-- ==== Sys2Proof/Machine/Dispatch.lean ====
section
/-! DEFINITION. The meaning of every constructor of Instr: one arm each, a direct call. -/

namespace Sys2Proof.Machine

◆ **EXERCISE**: However many lines the data holds, return each one exactly.

◆ **RESULT OF THE EXERCISE**:
-- ==== Sys2Proof/Machine/Dispatch.lean ====
section
/-! DEFINITION. The meaning of every constructor of Instr: one arm each, a direct call. -/

namespace Sys2Proof.Machine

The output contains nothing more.